La cour criminelle départementale est compétente pour juger, en premier ressort, les personnes majeures accusées d'un crime puni de 15 à 20 ans de réclusion criminelle, lorsqu'il n'est pas commis en état de récidive légale.
Source : circulaire CRIM 2022-21/EI-07/12/2022 relative aux dispositions procédurales applicables à la cour criminelle départementale, 7 décembre 2022
Pour mémoire, l'expérimentation de ces cours départementales avait été généralisée et pérennisée par le Gouvernement avant son terme, contre l'avis du Sénat. En audition, la direction des services judiciaires a admis que les gains de temps de procédure générés par les cours criminelles étaient assez limités mais a également souligné que ces cours avaient permis de criminaliser un certain nombre de faits, notamment de crimes sexuels, jusqu'ici correctionnalisés pour désengorger les cours d'assises ou pour en accélérer le traitement.
Le rapporteur spécial regrette par ailleurs que ne soient plus transmis les délais moyens de traitement des procédures, qui permettaient d'apporter une information davantage mobilisable et concrète pour le citoyen, usager du service public de la justice.

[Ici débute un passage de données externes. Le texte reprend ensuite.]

-- ==== Sys2Proof/Laws/Bits.lean ====
section
/-! SUPPORT. Laws of bit fields. -/

namespace Sys2Proof.Machine

/-- A field of one bit. -/
theorem fld_bit (v b : Nat) : fld v b b = if v.testBit b then 1 else 0 := by
  unfold fld
  rw [show b + 1 - b = 1 by omega, Nat.testBit_eq_decide_div_mod_eq, Nat.shiftRight_eq_div_pow]
  have : v / 2 ^ b % 2 < 2 := Nat.mod_lt _ (by decide)
  by_cases q : v / 2 ^ b % 2 = 1
  · simp [q]
  · have z : v / 2 ^ b % 2 = 0 := by omega
    simp [z]

/-- A bit of a union of words. -/
theorem fld_or_bit (v x b : Nat) : fld (v ||| x) b b = if v.testBit b || x.testBit b then 1 else 0 := by
  rw [fld_bit, Nat.testBit_or]

/-- A bit of an intersection of words. -/
theorem fld_and_bit (v x b : Nat) : fld (v &&& x) b b = if v.testBit b && x.testBit b then 1 else 0 := by
  rw [fld_bit, Nat.testBit_and]

/-- A field is below its width's range. -/
theorem fld_lt (v hi lo : Nat) : fld v hi lo < 2 ^ (hi + 1 - lo) := by
  unfold fld
  exact Nat.mod_lt _ (Nat.two_pow_pos _)

end Sys2Proof.Machine
end

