-- ==== Sys2Proof/Tests/Slice0.lean ====
section
/-! SUPPORT. Tests of the model: the commands that are not well formed, the worked examples of the spec, and for every statement
that has hypotheses (for every clause of it) a concrete state and operands that meet all of them. -/

namespace Sys2Proof.Tests

open Sys2Proof.Machine

set_option maxRecDepth 4000
set_option Elab.async false

/-! ### Testers -/

/-- A Secure master. -/
def secureTester : Attr := { secure := true, mid := 8, vmid := 0 }
/-- A module whose slot 0 is in FREERUN with an enabled CUE and one Secure entry, index 7 of the active half. -/
def cueTester (act arg : Nat) : Hw :=
  { ((({} : Hw).wr (CTRL pgCUE) 1).put (TCU_QUAL 0) 2 0 4) with
    cue := { half0 := [(7, BitVec.ofNat 128 (2 ^ 127 + 2 ^ 123 + act * 2 ^ 115 + arg))] } }
/-- A module in which engine 1 runs task 5, whose code is the word `w`; `m` the bytes after it. -/
def runTester (w : Nat) (r : Run := { engine := 1 }) (m : List Byte := []) : Hw :=
  { ((({} : Hw).wr (CEA_TASK 5 2) (4 * 2 ^ 18)).put (CEA_TASK 5 1) 23 0 0) with
    cea := { runs := [(5, r)], cads := [(0, { img := Mem.write [] 0 [1, 0, 0, 0], imgLen := 64 })],
             prog := (((Mem.write [] 0x08 (leBytes 4 1)).write 0x10 (leBytes 4 64)).write 0x40 (leBytes 4 w)).write 0x44 m } }
/-- A module whose memory holds the saved block of a port at the address of `VPT_BLK`. -/
def restoreTester : Hw :=
  { ({} : Hw).wr VPT_BLK_HI 8 with mem := { t1 := Mem.write [] 0 ((({} : Hw).setVp 3 { state := 2 }).vpBlock 3) } }
/-- A module with its root and its TRNG, whose slot 4 holds a key of 16 zeros with the attributes `w0`; `b` at the address
of `KEY_ADDR`, which `KEY_LEN` counts (16 for no bytes). -/
def keyTester (w0 : Nat) (b : List Byte) : Hw :=
  { (((({} : Hw).wr (STATUS pgKEY) 3).wr (KEY_ATTR_W0 4) w0).wr KEY_ADDR_HI 8).wr KEY_ADDR2_HI 8 |>.wr KEY_LEN (if b.isEmpty then 16 else b.length) with
    key := { keys := [(4, List.replicate 16 0)] }
    mem := { t1 := Mem.write [] 0 b } }
/-- A module with its TRNG, whose slot 4 holds a key of `n` zeros with the attributes `w0`, and whose crypto queue 2 holds one
job: word 0 of its descriptor is `op`, `len` its length; `m` its auxiliary bytes. -/
def jobTester (w0 n op len : Nat) (m : List Byte) : Hw :=
  { ((({} : Hw).wr (STATUS pgKEY) 3).wr (KEY_ATTR_W0 4) w0) with
    key := { keys := [(4, List.replicate n 0)] }
    cry := { queues := [(2, [{ addr := 0x08_0000_0000, secure := true, mid := 8, vmid := 0 }])] }
    mem := { t1 := (Mem.write [] 0 ([op, 0, 0x100, 8, 0x200, 8, len, 0, 0x300, 8].flatMap (leBytes 4))).write 0x300 m } }
/-- A recovery frame from the host of address 5 to a module of address 0. -/
def recoveryBytes (op : Nat) (data : List Byte) : List Byte :=
  let x := leBytes 2 op ++ leBytes 2 7 ++ leBytes 4 0 ++ leBytes 2 data.length ++ leBytes 2 0 ++ data
  beBytes 6 0 ++ beBytes 6 5 ++ beBytes 2 0x88B5 ++ x ++ leBytes 4 (crc32 x)
/-- A module with the header of a main image at the start of T1, named as the source of an update. -/
def updateTester : Hw :=
  { ((({ regs := [(BOOT_ARB, 0)] } : Hw).wr BOOT_UPD_SRC_HI 8).wr BOOT_UPD_SRC_LO 0).wr BOOT_UPD_LEN 512 with
    mem := { t1 := Mem.write [] 0 (leBytes 4 0x474D_495A ++ leBytes 4 0x0100_0001 ++ leBytes 4 255 ++ leBytes 4 512) } }
/-- Erased flash holds no image: its first word is not the magic number. -/
theorem erased_is_no_image (h : Hw) (o m k room : Nat) (e : h.mem.flash = []) (l : 4 ≤ m) :
    h.imageReason (h.flashRead o m) k room ≠ none := by
  obtain ⟨n, rfl⟩ := Nat.exists_eq_add_of_le' l
  have f : ∀ x, h.flashByte x = 0xFF := by intro x; simp [Hw.flashByte, e, lookup, erasedByte]
  have r : h.flashRead o (n + 4) = 0xFF :: 0xFF :: 0xFF :: 0xFF :: List.replicate n 0xFF := by
    have : h.flashRead o (n + 4) = List.replicate (n + 4) 0xFF := by simp [Hw.flashRead, f, List.map_const']
    rw [this]; rfl
  have w : imgWord (h.flashRead o (n + 4)) 0 ≠ 0x474D_495A := by
    rw [r]; simp [imgWord, slice, leNat]
  simp [Hw.imageReason, Hw.imageFails, w]
/-- With erased flash the loader check finds no sound copy. -/
theorem erased_has_no_loader (h : Hw) (a b m : Nat) (e : h.mem.flash = []) (l : 4 ≤ m) :
    ([a, b].map (fun o => h.flashRead o m)).find? (fun b => h.imageReason b 2 m == none) = none := by
  simp [erased_is_no_image h _ m 2 m e l]

/-! ### Ill-formed commands, which the check refuses -/

theorem test_wf_bus_address : Instr.wellFormed (.registerWrite (2 ^ 40) 4 0 secureTester) = false := by decide
theorem test_wf_bus_width : Instr.wellFormed (.registerWrite 0xF000_0000 3 0 secureTester) = false := by decide
theorem test_wf_read_addresses : Instr.wellFormed (.lowerRegisterRead ⟨2 ^ 40, 4⟩ secureTester) = false ∧
    Instr.wellFormed (.upperRegisterRead ⟨2 ^ 40, 4⟩ secureTester) = false := by decide
theorem test_wf_ratios : Instr.wellFormed (.sourceQualified 0 ⟨5, 0⟩ 0 ⟨100000, []⟩) = false ∧
    Instr.wellFormed (.sourceQualified 0 ⟨5, 1⟩ 0 ⟨0, []⟩) = false ∧ Instr.wellFormed (.correctionMeasured 0 (.source ⟨5, 0⟩ 0) 1) = false ∧
    Instr.wellFormed (.correctionMeasured 0 (.edge true) 0) = false ∧ Instr.wellFormed (.syncInterval 0 ⟨5, 0⟩) = false := by decide
theorem test_wf_placement_names_a_task_once : Instr.wellFormed (.placement [(3, 1), (3, 2)]) = false := by decide
theorem test_wf_can_frames : Instr.wellFormed (.canFrameEnd 5 { id := 0, dlc := 9, data := List.replicate 9 0 }) = false ∧
    Instr.wellFormed (.canFrameEnd 5 { id := 0, rtr := true, dlc := 1, data := [0] }) = false ∧
    Instr.wellFormed (.canFrameEnd 5 { id := 0, fmt := 1, dlc := 9, data := List.replicate 9 0 }) = false ∧
    Instr.wellFormed (.canFrameEnd 5 { id := 0, fmt := 2, dlc := 0, data := [] }) = false ∧
    Instr.wellFormed (.selectiveWakeFrame 5 (some { id := 0, dlc := 1, data := [] })) = false := by decide
theorem test_wf_lin_response : Instr.wellFormed (.linResponseEnd 2 { bytes := List.replicate 10 0 }) = false := by decide
theorem test_wf_outbound : Instr.wellFormed (.outboundAccess 60 8 none false 1 secureTester) = false ∧
    Instr.wellFormed (.outboundAccess 0 4 (some [1]) false 1 secureTester) = false ∧
    Instr.wellFormed (.outboundAccess 0 0 none false 1 secureTester) = false := by decide
theorem test_wf_span_requests : Instr.wellFormed (.inboundRequest (.read 0 0 0) 0 1 1) = false ∧
    Instr.wellFormed (.inboundRequest (.write 0 0 (List.replicate 257 0)) 0 1 1) = false ∧
    Instr.wellFormed (.inboundRequest (.vfRead 1 2) 0 1 1) = false ∧
    Instr.wellFormed (.inboundRequest (.vfWrite 1 2 0 []) 0 1 1) = false ∧
    Instr.wellFormed (.inboundRequest (.vfWrite 1 4 0 [(2 ^ 58, 0)]) 0 1 1) = false := by decide
theorem test_wf_completion : Instr.wellFormed (.completionRx 1 (.success (List.replicate 65 0)) false) = false := by decide
theorem test_wf_epoch : Instr.wellFormed (.epochEnd [(1, 2), (1, 3)] [] 0) = false ∧
    Instr.wellFormed (.epochEnd [] [(1, 2), (1, 3)] 0) = false := by decide
theorem test_wf_bursts : Instr.wellFormed (.burstGrant 0 (List.replicate 6 {}) {}) = false ∧
    Instr.wellFormed (.burstGrant 0 [{ data := List.replicate 65 0 }] {}) = false ∧
    Instr.wellFormed (.descriptorDone 0 1 { data := List.replicate 65 0 }) = false := by decide
theorem test_wf_far_memory : Instr.wellFormed (.rxDoorbell 1 0 [(2 ^ 58, 0)] secureTester) = false ∧
    Instr.wellFormed (.vpFrameGathered 1 [(2 ^ 58, 0)]) = false ∧ Instr.wellFormed (.vpDeliver 0 [] [(2 ^ 58, 0)]) = false ∧
    Instr.wellFormed (.portRemoved 1 [(2 ^ 58, 0)]) = false ∧ Instr.wellFormed (.freeze 0 false [(2 ^ 58, 0)] secureTester) = false ∧
    Instr.wellFormed (.thaw 0 [(2 ^ 58, 0)] secureTester) = false ∧ Instr.wellFormed (.txBucketHoldsLength 1 [(2 ^ 58, 0)]) = false := by
  decide
theorem test_wf_hold_timeout : Instr.wellFormed (.holdTimeout false 24) = false := by decide
theorem test_wf_dirty_lines : Instr.wellFormed (.mworldWrite 3 0 true [(32, List.replicate 64 0)]) = false ∧
    Instr.wellFormed (.mworldWrite 3 0 true [(64, List.replicate 63 0)]) = false := by decide
theorem test_wf_startup_results : Instr.wellFormed (.startupTest true []) = false := by decide
theorem test_wf_adc_samples : Instr.wellFormed (.burstComplete 0 (List.replicate 49 0) 0) = false := by decide
theorem test_wf_accepts : Instr.wellFormed (.registerWrite 0xF000_0000 4 0 secureTester) = true ∧
    Instr.wellFormed (.canFrameEnd 5 { id := 0, fmt := 1, dlc := 9, data := List.replicate 12 0 }) = true ∧
    Instr.wellFormed (.placement [(3, 1), (4, 1)]) = true := by decide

3. La nécessaire prise en compte de l'inflation pour apprécier l'évolution des crédits
Après plusieurs années d'inflation basse voire proche de zéro, le nouveau contexte macroéconomique, avec des niveaux d'inflation inédits depuis le début de l'année 2022, oblige à intégrer ce facteur dans l'analyse de la programmation. En euros constants (euros de 2023), l'augmentation des crédits de la mission « Justice » est légèrement moins forte en 2024, de l'ordre de 2,6 %, contre 5,2 % en valeur. De même, sur le long-terme, à l'échelle de la programmation 2023-2027, la hausse des crédits serait plus limitée, même si de telles estimations doivent être prises avec précaution.
Évolution des crédits de la mission selon la trajectoire définie en loi de programmation 2023-2027, hors contribution au CAS Pensions
(en milliards d'euros et en CP)
Source : commission des finances, d'après les documents budgétaires et d'après les hypothèses d'inflation du Gouvernement
Il convient en effet de tenir compte du fait que l'inflation n'affecte pas de la même façon les différents programmes et dépenses. Si elle se traduit par un rehaussement des coûts des matériaux et des fluides pour tout ce qui concerne les budgets immobiliers, son effet sur les dépenses de personnel dépend des mesures indemnitaires envisagées par le Gouvernement, ce dernier ayant proposé des mesures générales de grande ampleur en 2023 et en 2024 (prime de pouvoir d'achat, augmentation du point d'indice, attribution de points d'indice supplémentaires en bas de grilles indiciaires, octroi de cinq points supplémentaires à l'ensemble des agents de la fonction publique à compter du 1er janvier 2024). L'inflation a également un impact limité sur les frais de justice ou sur l'aide juridictionnelle, avec des tarifs de rétribution fixes pour les avocats.
* 11 Loi n° 2023-1059 du 20 novembre 2023 d'orientation et de programmation du ministère de la justice 2023-2027.
* 12 Pour reprendre une expression citée dans la synthèse des États généraux de la Justice.
* 13 Synthèse des États généraux de la Justice.
* 14 La commission européenne pour l'efficacité de la justice (Cepej) du Conseil de l'Europe publie ses données tous les deux ans. La collecte des données 2022 pour le cycle d'évaluation 2024 s'est ouverte au mois de mars 2023.
* 15 Source : « Systèmes judiciaires européens, rapport d'évaluation de la Cepej », édition 2022 (données 2020).
* 16 Indicateur de performance 1.3 « Délai théorique d'écoulement du stocke des procédures » du programme 166 « Justice judiciaire » de la mission « Justice ».